The Cline AI agent took over from here. The agent tried deploying unsuccessfully (remember, I gave it auto-approve permissions to execute any command it wants to), it observed the error, analyzed what the root cause could be, fixed it (sometimes successfully, sometimes unsuccessfully), and on failed fixes it would continue troubleshooting until it got it right.

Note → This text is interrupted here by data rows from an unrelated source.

/-- 8 bytes read as an llc load; got: the words of other packages' pages asked for so far. -/
def State.memberWord (s : State) (ctx va : Nat) (got : List (Nat × Phase)) : State × MemberRead :=
  match got.lookup va with
  | some (.got v) => (s, .bytes (leBytes 8 v))
  | some (.sent ..) => (s, .wait)
  | some _ => (s, .bad)
  | none =>
    if va / 2 ^ 56 ≠ 0 then (s, .bad)
    else match s.translate 512 ctx va .record with
      | (s, .error .stall) => (s, .wait)
      | (s, .error _) => (s, .bad)
      | (s, .ok x) =>
        let pl := placeOf (x.addr va) x.region
        if !s.placeReady runtime runtime pl 8 then (s, .wait) else match pl with
        | .mem pa _ => match (s.readLine (pa / 4)).loadHome (s.memberWho ctx) (pa / 4) with
          | (s, .ok lo) => match s.loadHome (s.memberWho ctx) (pa / 4 + 1) with
            | (s, .ok hi) => (s, .bytes (leBytes 4 lo.toNat ++ leBytes 4 hi.toNat))
            | (s, _) => (s, .bad)
          | (s, _) => (s, .bad)
        | .host i a => (s.touchDie ctx i, .bytes (s.hostBytes i a 8))
        | .remote pkg o _ => (s, .ask va pkg o)
        | _ => (s, .bad)

/-- n words of 8 bytes. -/
def State.memberRead (s : State) (ctx va : Nat) (got : List (Nat × Phase)) : Nat → State × MemberRead
  | 0 => (s, .bytes [])
  | n + 1 => match s.memberWord ctx va got with
    | (s, .bytes a) => match s.memberRead ctx (va + 8) got n with
      | (s, .bytes b) => (s, .bytes (a ++ b))
      | r => r
    | r => r

/-- A word on a page of another package is asked for (R369); none: its packet finds no room yet. -/
def State.memberAsk (s : State) (ctx pkg o : Nat) : Option (State × Phase) :=
  if !s.canSend pkg 1 then none
  else match s.sendPacket pkg ctx (s.memberWho ctx).owner 0 o (.load 8) none (s.ctx ctx).phase with
  | (s, q) => some (s, .sent pkg q)

/-- Change the fault record at an address of a context. -/
def State.modFault (s : State) (ctx addr : Nat) (f : FaultRec → FaultRec) : State :=
  s.modCtx ctx fun c => { c with faults := c.faults.map fun r => if r.addr = addr then f r else r }

/-- The runtime reads n words on behalf of a fault record; where it must wait, what it has to ask of another package is asked. -/
def State.faultRead (s : State) (ctx va n : Nat) (r : FaultRec) : State × MemberRead :=
  match s.memberRead ctx va r.words n with
  | (s, .ask va pkg o) => match s.memberAsk ctx pkg o with
    | some (s, ph) => (s.modFault ctx r.addr fun r => { r with words := (va, ph) :: r.words }, .wait)
    | none => (s, .wait)
  | x => x

end Sys2Proof.Machine
end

There were a lot of issues, but Cline figured it all out.

After the OCI Function was deployed, it took the OCID on its own, updated the Terraform scripts with the value of the OCID, and applied the change via Terraform to update the API Gateway... all automatically on its own!

All along the way, it continued fixing the documentation, code, and Terraform scripts as needed.

11. Testing the Deployed Application

Now that the application was deployed successfully on the cloud, Cline gave me the public URL. Here are a couple of screenshots of the application.

All the functionality was working, from navigation, to adding to the cart, to checking out.

12. Testing the Deployed Application

I asked Cline the following aftewards:

Export this entire chat into an HTML file(s) maintaining all formatting and images.

Unfortunately, it did not do as I expected. I wanted a word-for-word export of the entire chat history, maintaining all formatting. Instead, it created a fully comprehensive (and impressive) HTML file with an organized version of what took place.

But from this writeup, this was one of the key information that I was looking for:

Across 4 sessions, the total engagement time was ~5 hours with a total cost of $32.35.